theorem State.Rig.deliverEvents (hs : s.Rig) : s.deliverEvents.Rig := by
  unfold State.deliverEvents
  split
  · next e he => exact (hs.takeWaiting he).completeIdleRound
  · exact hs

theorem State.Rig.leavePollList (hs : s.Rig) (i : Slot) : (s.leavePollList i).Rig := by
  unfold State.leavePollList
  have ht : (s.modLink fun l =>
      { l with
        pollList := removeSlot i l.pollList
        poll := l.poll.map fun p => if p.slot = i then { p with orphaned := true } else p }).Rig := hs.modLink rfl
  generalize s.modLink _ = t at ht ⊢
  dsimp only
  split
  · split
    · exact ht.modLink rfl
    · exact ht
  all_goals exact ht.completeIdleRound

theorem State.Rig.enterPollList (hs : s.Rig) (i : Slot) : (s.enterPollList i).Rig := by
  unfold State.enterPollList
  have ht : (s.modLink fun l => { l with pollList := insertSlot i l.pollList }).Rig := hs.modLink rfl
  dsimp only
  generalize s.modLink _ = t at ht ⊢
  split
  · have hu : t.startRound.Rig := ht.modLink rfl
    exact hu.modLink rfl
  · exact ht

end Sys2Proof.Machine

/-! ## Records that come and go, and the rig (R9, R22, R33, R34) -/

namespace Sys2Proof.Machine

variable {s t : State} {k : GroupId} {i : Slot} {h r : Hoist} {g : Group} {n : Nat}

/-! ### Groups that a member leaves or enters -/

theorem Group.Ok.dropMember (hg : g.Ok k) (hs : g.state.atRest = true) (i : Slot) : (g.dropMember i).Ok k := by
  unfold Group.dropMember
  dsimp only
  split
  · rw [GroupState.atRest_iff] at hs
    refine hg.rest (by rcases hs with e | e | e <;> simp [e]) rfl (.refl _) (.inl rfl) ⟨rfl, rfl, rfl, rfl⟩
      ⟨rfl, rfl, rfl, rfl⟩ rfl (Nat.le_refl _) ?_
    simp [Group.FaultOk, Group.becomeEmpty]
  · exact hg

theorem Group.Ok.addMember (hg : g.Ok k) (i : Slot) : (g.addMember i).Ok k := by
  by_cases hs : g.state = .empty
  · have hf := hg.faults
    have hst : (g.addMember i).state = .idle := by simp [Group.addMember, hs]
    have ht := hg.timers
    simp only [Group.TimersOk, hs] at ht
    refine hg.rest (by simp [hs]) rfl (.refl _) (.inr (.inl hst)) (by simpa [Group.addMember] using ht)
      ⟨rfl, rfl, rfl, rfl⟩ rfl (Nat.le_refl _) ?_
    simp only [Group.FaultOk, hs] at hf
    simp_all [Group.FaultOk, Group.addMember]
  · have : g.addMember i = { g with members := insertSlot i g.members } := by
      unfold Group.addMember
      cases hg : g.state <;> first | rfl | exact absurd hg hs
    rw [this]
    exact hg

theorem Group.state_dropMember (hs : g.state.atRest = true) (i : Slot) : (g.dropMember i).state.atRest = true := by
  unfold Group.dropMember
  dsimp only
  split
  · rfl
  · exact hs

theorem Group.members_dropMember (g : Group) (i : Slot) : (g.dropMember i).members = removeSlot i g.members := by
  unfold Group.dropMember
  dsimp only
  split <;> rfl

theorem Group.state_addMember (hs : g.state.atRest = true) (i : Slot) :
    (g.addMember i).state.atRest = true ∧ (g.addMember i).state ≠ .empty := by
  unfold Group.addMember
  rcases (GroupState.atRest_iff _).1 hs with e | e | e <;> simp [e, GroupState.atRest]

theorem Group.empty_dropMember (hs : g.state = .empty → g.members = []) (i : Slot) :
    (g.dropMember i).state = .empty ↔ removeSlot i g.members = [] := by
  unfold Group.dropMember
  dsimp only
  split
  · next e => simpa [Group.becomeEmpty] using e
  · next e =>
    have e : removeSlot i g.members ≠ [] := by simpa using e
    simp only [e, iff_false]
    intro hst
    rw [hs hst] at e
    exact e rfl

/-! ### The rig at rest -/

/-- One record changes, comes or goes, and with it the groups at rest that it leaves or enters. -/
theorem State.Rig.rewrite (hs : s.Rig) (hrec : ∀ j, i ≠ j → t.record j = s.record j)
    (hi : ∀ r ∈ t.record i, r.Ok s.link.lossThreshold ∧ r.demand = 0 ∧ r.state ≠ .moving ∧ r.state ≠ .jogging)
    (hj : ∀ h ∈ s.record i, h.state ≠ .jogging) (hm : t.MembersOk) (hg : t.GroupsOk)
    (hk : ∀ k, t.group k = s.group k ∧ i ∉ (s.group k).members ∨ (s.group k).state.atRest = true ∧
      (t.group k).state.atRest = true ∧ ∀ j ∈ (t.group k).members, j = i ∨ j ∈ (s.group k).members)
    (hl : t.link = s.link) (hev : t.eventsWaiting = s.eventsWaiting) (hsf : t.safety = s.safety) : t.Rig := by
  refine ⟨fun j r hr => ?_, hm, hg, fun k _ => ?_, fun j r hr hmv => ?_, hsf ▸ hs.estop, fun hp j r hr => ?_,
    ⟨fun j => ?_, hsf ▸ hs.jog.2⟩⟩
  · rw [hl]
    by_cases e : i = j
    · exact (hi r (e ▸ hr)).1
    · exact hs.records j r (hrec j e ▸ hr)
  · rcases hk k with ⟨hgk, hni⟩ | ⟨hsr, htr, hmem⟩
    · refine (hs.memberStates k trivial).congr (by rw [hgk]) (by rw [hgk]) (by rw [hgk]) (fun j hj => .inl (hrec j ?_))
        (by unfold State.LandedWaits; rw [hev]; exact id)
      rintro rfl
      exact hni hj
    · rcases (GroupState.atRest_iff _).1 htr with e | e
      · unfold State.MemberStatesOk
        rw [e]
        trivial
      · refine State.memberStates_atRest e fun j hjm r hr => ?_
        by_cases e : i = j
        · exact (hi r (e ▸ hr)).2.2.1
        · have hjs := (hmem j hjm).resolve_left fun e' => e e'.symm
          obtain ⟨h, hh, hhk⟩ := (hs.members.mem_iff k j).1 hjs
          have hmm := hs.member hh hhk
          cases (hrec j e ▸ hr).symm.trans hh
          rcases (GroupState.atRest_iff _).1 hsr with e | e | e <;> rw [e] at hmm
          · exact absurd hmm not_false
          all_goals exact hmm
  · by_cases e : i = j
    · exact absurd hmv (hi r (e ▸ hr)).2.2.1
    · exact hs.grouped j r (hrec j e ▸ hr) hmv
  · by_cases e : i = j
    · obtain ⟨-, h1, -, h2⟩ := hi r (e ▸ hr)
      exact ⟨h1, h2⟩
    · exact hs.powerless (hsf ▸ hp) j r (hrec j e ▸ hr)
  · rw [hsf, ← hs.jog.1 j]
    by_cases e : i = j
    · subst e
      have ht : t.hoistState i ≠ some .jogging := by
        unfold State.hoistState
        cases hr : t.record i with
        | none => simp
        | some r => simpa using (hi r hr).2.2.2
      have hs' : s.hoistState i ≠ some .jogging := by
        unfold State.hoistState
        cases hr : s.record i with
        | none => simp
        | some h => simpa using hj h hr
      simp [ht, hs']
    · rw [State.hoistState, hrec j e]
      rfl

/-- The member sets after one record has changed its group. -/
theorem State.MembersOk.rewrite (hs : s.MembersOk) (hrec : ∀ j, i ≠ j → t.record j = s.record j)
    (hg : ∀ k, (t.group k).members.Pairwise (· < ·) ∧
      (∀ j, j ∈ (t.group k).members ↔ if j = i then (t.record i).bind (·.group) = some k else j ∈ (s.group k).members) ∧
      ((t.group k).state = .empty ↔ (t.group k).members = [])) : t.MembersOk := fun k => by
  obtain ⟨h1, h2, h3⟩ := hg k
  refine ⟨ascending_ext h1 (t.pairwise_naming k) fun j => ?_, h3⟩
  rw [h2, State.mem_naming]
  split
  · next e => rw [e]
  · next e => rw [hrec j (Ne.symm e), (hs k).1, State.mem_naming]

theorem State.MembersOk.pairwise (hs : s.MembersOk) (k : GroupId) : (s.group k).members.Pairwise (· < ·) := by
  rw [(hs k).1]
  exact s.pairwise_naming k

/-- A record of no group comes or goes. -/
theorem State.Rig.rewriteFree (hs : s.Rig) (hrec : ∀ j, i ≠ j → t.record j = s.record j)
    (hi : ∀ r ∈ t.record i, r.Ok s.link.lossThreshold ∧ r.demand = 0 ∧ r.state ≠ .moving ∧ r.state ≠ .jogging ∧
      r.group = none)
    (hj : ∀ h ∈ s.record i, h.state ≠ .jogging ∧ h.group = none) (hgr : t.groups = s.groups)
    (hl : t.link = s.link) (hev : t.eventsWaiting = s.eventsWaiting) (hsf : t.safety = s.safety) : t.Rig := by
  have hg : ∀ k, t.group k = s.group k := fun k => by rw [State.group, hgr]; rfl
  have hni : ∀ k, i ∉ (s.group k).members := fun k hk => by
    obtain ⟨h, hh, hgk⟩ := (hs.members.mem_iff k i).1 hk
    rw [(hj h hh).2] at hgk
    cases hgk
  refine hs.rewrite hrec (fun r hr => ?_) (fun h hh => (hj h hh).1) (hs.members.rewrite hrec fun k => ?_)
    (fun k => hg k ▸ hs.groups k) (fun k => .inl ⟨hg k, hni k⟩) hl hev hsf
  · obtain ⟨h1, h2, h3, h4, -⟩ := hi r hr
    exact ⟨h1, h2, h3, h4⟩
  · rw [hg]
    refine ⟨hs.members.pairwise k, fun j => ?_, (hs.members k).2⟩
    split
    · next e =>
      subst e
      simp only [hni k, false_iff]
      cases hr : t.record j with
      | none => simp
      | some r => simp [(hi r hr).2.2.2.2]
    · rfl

> _Your task_
Copy the lines above exactly. Start with the line containing "(hs k).1, State.mem_naming]", end with the line containing "have hni : ∀", and include both.

> _The answer_
  · next e => rw [hrec j (Ne.symm e), (hs k).1, State.mem_naming]

theorem State.MembersOk.pairwise (hs : s.MembersOk) (k : GroupId) : (s.group k).members.Pairwise (· < ·) := by
  rw [(hs k).1]
  exact s.pairwise_naming k

/-- A record of no group comes or goes. -/
theorem State.Rig.rewriteFree (hs : s.Rig) (hrec : ∀ j, i ≠ j → t.record j = s.record j)
    (hi : ∀ r ∈ t.record i, r.Ok s.link.lossThreshold ∧ r.demand = 0 ∧ r.state ≠ .moving ∧ r.state ≠ .jogging ∧
      r.group = none)
    (hj : ∀ h ∈ s.record i, h.state ≠ .jogging ∧ h.group = none) (hgr : t.groups = s.groups)
    (hl : t.link = s.link) (hev : t.eventsWaiting = s.eventsWaiting) (hsf : t.safety = s.safety) : t.Rig := by
  have hg : ∀ k, t.group k = s.group k := fun k => by rw [State.group, hgr]; rfl
  have hni : ∀ k, i ∉ (s.group k).members := fun k hk => by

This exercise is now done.